Nvidia Corp. sedang dalam perundingan dengan OpenAI untuk memberikan jaminan keuangan senilai sekitar $250 miliar guna mendukung proyek infrastrukturnya. Langkah ini berpotensi menjadi salah satu transaksi keuangan terbesar dalam sejarah industri kecerdasan buatan (AI), demikian dilaporkan The Wall Street Journal dengan mengutip sejumlah sumber.
Jaminan dari Nvidia ini bertujuan untuk membantu pengembang ChatGPT tersebut mendanai penyewaan dan pembangunan pusat data raksasa di Ohio. Proyek yang diperkirakan memiliki kapasitas 10 gigawatt ini sedang dikembangkan oleh divisi energi SoftBank Group asal Jepang. Sumber-sumber WSJ memperkirakan bahwa total biaya proyek, termasuk instalasi server, pada akhirnya dapat melampaui $500 miliar.

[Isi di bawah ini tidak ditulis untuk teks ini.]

/-- SWAP that is accepted waits for its exchange; the exchange, when no strand of the outgoing partition's cores runs or sleeps,
leaves each core's blocks in its loft, passes the halls to the incoming partition, and completes SWAP; a partition that comes in for
the first time finds blocks of zeros (log 58). A loft that holds the image of a third partition refuses SWAP with 21 and that
partition (R347). EVICT copies the lofts of a swapped-out partition to local HBM and completes. Each refuses with the status of R359
(R346, R347); where EVICT's images lie, and when it refuses, is the model's choice (log 112). -/
def Obligations.SwapAndEvict : Prop :=
  ∀ (s : State) (w : Word) (d : List Byte),
    let n := w.toNat
    let done (i : Instr) (status detail : Nat) : Prop := ∃ t, exec i s = .next t ∧ CommandDone s t 0 n status detail
    (KnownCmds s 0 → s.cmdAt 0 n = some d → slotResv d = none → slotOp d = 0x13 → s.regs.swap = none →
      let out := recN d 8 1
      let inc := recN d 9 1
      let o := s.part out
      let i := s.part inc
      let cores := coresIn o.halls
      (s.feature 14 = false → done (.swap 0 w) 20 14) ∧
      (s.feature 14 = true → o.live = false ∨ o.halls = 0 → done (.swap 0 w) 21 out) ∧
      (s.feature 14 = true → o.live = true → o.halls ≠ 0 →
        i.live = false ∨ i.halls ≠ 0 ∨ inc = out ∨ (i.outHalls ≠ 0 ∧ i.outHalls ≠ o.halls) → done (.swap 0 w) 21 inc) ∧
      (s.feature 14 = true → o.live = true → o.halls ≠ 0 → i.live = true → i.halls = 0 → inc ≠ out → i.outHalls = 0 ∨ i.outHalls = o.halls →
        ∀ (j c x : Nat), cores[j]? = some c → (s.core c).loftImg = some x → x ≠ inc →
          (∀ (m b : Nat), m < j → cores[m]? = some b → (s.core b).loftImg = none ∨ (s.core b).loftImg = some inc) → done (.swap 0 w) 21 x) ∧
      (s.feature 14 = true → o.live = true → o.halls ≠ 0 → i.live = true → i.halls = 0 → inc ≠ out →
        i.outHalls = 0 ∨ i.outHalls = o.halls → (∀ c ∈ cores, (s.core c).loftImg = none ∨ (s.core c).loftImg = some inc) →
        (s.rangeOk out (recN d 16 8, 0x100000 * cores.length) = true →
          exec (.swap 0 w) s = .next { s with regs := { s.regs with swap := some (out, inc, recN d 16 8, n) } }) ∧
        (s.rangeOk out (recN d 16 8, 0x100000 * cores.length) = false → done (.swap 0 w) 22 0))) ∧
    (s.regs.swap = none → exec .swapExchange s = .next s) ∧
    (∀ out inc area m, s.regs.swap = some (out, inc, area, m) → out ≠ inc →
      let halls := (s.part out).halls
      ((∃ c ∈ coresIn halls, ∃ k ∈ strandsOf c, s.isLive k = true) → exec .swapExchange s = .next s) ∧
      (KnownCmds s 0 → (∀ c ∈ coresIn halls, (s.core c).bankq = [] ∧ ∀ k ∈ strandsOf c, s.isLive k = false) →
        Completes .swapExchange s 0 m 0 0 fun u =>
          u.regs.swap = none ∧ (u.part out).halls = 0 ∧ (u.part out).outHalls = halls ∧ (u.part inc).halls = halls ∧
          (u.part inc).outHalls = 0 ∧ ∀ c ∈ coresIn halls, (u.core c).loftImg = some out ∧
            (∀ b, b < 64 → memRead (u.core c).loft (b * 0x2000) 0x2000 = leBytes 0x2000 ((s.core c).block b).data.toNat) ∧
            ((s.part inc).evicted = none → (s.core c).loftImg ≠ some inc → ∀ b, (u.core c).block b = Block.zero))) ∧
    (KnownCmds s 0 → s.cmdAt 0 n = some d → slotResv d = none → slotOp d = 0x14 →
      let p := recN d 8 1
      let x := s.part p
      let addr := recN d 16 8
      let cores := coresIn x.outHalls
      (s.feature 14 = false → done (.evict 0 w) 20 14) ∧
      (s.feature 14 = true → x.live = false ∨ x.outHalls = 0 ∨ x.evicted.isSome = true ∨ s.regs.swap.isSome = true → done (.evict 0 w) 21 p) ∧
      (s.feature 14 = true → x.live = true → x.outHalls ≠ 0 → x.evicted = none → s.regs.swap = none →
        (s.rangeOk p (addr, 0x100000 * cores.length) = false → done (.evict 0 w) 22 0) ∧
        (s.rangeOk p (addr, 0x100000 * cores.length) = true → x.stash = [] → s.bad = [] → Completes (.evict 0 w) s 0 n 0 0 fun u =>
          (u.part p).evicted = some addr ∧ (∀ j, j ≠ p → u.part j = s.part j) ∧ ∀ j c, cores[j]? = some c → (u.core c).loftImg = none ∧
            memRead u.mem (addr + j * 0x100000) 0x100000 = memRead (s.core c).loft 0 0x100000)))
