/-! ### Reading a part after an update of another -/

@[simp] theorem State.setStrand_core (s : State) (k : Nat) (t : Strand) (j : Nat) : (s.setStrand k t).core j = s.core j := rfl
@[simp] theorem State.setStrand_die (s : State) (k : Nat) (t : Strand) (j : Nat) : (s.setStrand k t).die j = s.die j := rfl
@[simp] theorem State.setStrand_part (s : State) (k : Nat) (t : Strand) (j : Nat) : (s.setStrand k t).part j = s.part j := rfl
@[simp] theorem State.setStrand_queue (s : State) (k : Nat) (t : Strand) (j : Nat) : (s.setStrand k t).queue j = s.queue j := rfl
@[simp] theorem State.setMe_core (s : State) (t : Strand) (j : Nat) : (s.setMe t).core j = s.core j := rfl
@[simp] theorem State.setMe_die (s : State) (t : Strand) (j : Nat) : (s.setMe t).die j = s.die j := rfl
@[simp] theorem State.setMe_part (s : State) (t : Strand) (j : Nat) : (s.setMe t).part j = s.part j := rfl
@[simp] theorem State.setMe_queue (s : State) (t : Strand) (j : Nat) : (s.setMe t).queue j = s.queue j := rfl
@[simp] theorem State.setCore_strand (s : State) (c : Nat) (t : Core) (j : Nat) : (s.setCore c t).strand j = s.strand j := rfl
@[simp] theorem State.setCore_die (s : State) (c : Nat) (t : Core) (j : Nat) : (s.setCore c t).die j = s.die j := rfl
@[simp] theorem State.setCore_part (s : State) (c : Nat) (t : Core) (j : Nat) : (s.setCore c t).part j = s.part j := rfl
@[simp] theorem State.setCore_queue (s : State) (c : Nat) (t : Core) (j : Nat) : (s.setCore c t).queue j = s.queue j := rfl
@[simp] theorem State.setMyCore_strand (s : State) (t : Core) (j : Nat) : (s.setMyCore t).strand j = s.strand j := rfl
@[simp] theorem State.setMyCore_die (s : State) (t : Core) (j : Nat) : (s.setMyCore t).die j = s.die j := rfl
@[simp] theorem State.setMyCore_part (s : State) (t : Core) (j : Nat) : (s.setMyCore t).part j = s.part j := rfl
@[simp] theorem State.setMyCore_queue (s : State) (t : Core) (j : Nat) : (s.setMyCore t).queue j = s.queue j := rfl
@[simp] theorem State.setDie_strand (s : State) (d : Nat) (t : Die) (j : Nat) : (s.setDie d t).strand j = s.strand j := rfl
@[simp] theorem State.setDie_core (s : State) (d : Nat) (t : Die) (j : Nat) : (s.setDie d t).core j = s.core j := rfl
@[simp] theorem State.setDie_part (s : State) (d : Nat) (t : Die) (j : Nat) : (s.setDie d t).part j = s.part j := rfl
@[simp] theorem State.setDie_queue (s : State) (d : Nat) (t : Die) (j : Nat) : (s.setDie d t).queue j = s.queue j := rfl
@[simp] theorem State.setPart_strand (s : State) (p : Nat) (t : Partition) (j : Nat) : (s.setPart p t).strand j = s.strand j := rfl
@[simp] theorem State.setPart_core (s : State) (p : Nat) (t : Partition) (j : Nat) : (s.setPart p t).core j = s.core j := rfl
@[simp] theorem State.setPart_die (s : State) (p : Nat) (t : Partition) (j : Nat) : (s.setPart p t).die j = s.die j := rfl
@[simp] theorem State.setPart_queue (s : State) (p : Nat) (t : Partition) (j : Nat) : (s.setPart p t).queue j = s.queue j := rfl
@[simp] theorem State.setQueue_strand (s : State) (q : Nat) (t : HostQueue) (j : Nat) : (s.setQueue q t).strand j = s.strand j := rfl
@[simp] theorem State.setQueue_core (s : State) (q : Nat) (t : HostQueue) (j : Nat) : (s.setQueue q t).core j = s.core j := rfl
@[simp] theorem State.setQueue_die (s : State) (q : Nat) (t : HostQueue) (j : Nat) : (s.setQueue q t).die j = s.die j := rfl
@[simp] theorem State.setQueue_part (s : State) (q : Nat) (t : HostQueue) (j : Nat) : (s.setQueue q t).part j = s.part j := rfl
@[simp] theorem State.setFlight_strand (s : State) (f : Flight) (j : Nat) : (s.setFlight f).strand j = s.strand j := rfl
@[simp] theorem State.setFlight_core (s : State) (f : Flight) (j : Nat) : (s.setFlight f).core j = s.core j := rfl
@[simp] theorem State.setFlight_die (s : State) (f : Flight) (j : Nat) : (s.setFlight f).die j = s.die j := rfl
@[simp] theorem State.setFlight_part (s : State) (f : Flight) (j : Nat) : (s.setFlight f).part j = s.part j := rfl
@[simp] theorem State.setFlight_queue (s : State) (f : Flight) (j : Nat) : (s.setFlight f).queue j = s.queue j := rfl
@[simp] theorem State.useFree_strand (s : State)  (j : Nat) : (s.useFree ).strand j = s.strand j := rfl
@[simp] theorem State.useFree_core (s : State)  (j : Nat) : (s.useFree ).core j = s.core j := rfl
@[simp] theorem State.useFree_die (s : State)  (j : Nat) : (s.useFree ).die j = s.die j := rfl
@[simp] theorem State.useFree_part (s : State)  (j : Nat) : (s.useFree ).part j = s.part j := rfl
@[simp] theorem State.useFree_queue (s : State)  (j : Nat) : (s.useFree ).queue j = s.queue j := rfl
@[simp] theorem State.setX_core (s : State) (r : XReg) (v : Word) (j : Nat) : (s.setX r v).core j = s.core j := rfl
@[simp] theorem State.setX_die (s : State) (r : XReg) (v : Word) (j : Nat) : (s.setX r v).die j = s.die j := rfl
@[simp] theorem State.setX_part (s : State) (r : XReg) (v : Word) (j : Nat) : (s.setX r v).part j = s.part j := rfl
@[simp] theorem State.setX_queue (s : State) (r : XReg) (v : Word) (j : Nat) : (s.setX r v).queue j = s.queue j := rfl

Peran Nvidia sebagai penjamin akan memungkinkan pengembang tersebut memperoleh pendanaan utang dengan syarat-syarat yang lebih menguntungkan, sekaligus memitigasi risiko bagi kreditur terkait fakta bahwa OpenAI tidak memiliki peringkat kredit korporasi layak investasi (investment-grade). Struktur kesepakatan yang diusulkan hanya mencakup biaya penyewaan dan konstruksi, tidak termasuk biaya yang terkait dengan prosesor itu sendiri.
Selain itu, laporan tersebut menyebutkan bahwa Nvidia dan OpenAI juga sedang membahas kesepakatan terpisah yang secara khusus mengatur pembelian akselerator grafis untuk pusat data baru tersebut. Nilai kontrak ini diperkirakan mencapai sekitar $350 miliar.
Tahap pertama kompleks komputasi di Ohio ini diperkirakan akan menyediakan daya sekitar 800 megawatt, dengan rencana mulai beroperasi pada tahun 2028.
Sumber-sumber WSJ menegaskan bahwa negosiasi masih berlangsung. Ketentuan akhir mengenai pendanaan dan kemitraan belum ditetapkan, yang berarti kesepakatan ini masih bisa berubah atau bahkan tidak terwujud sama sekali.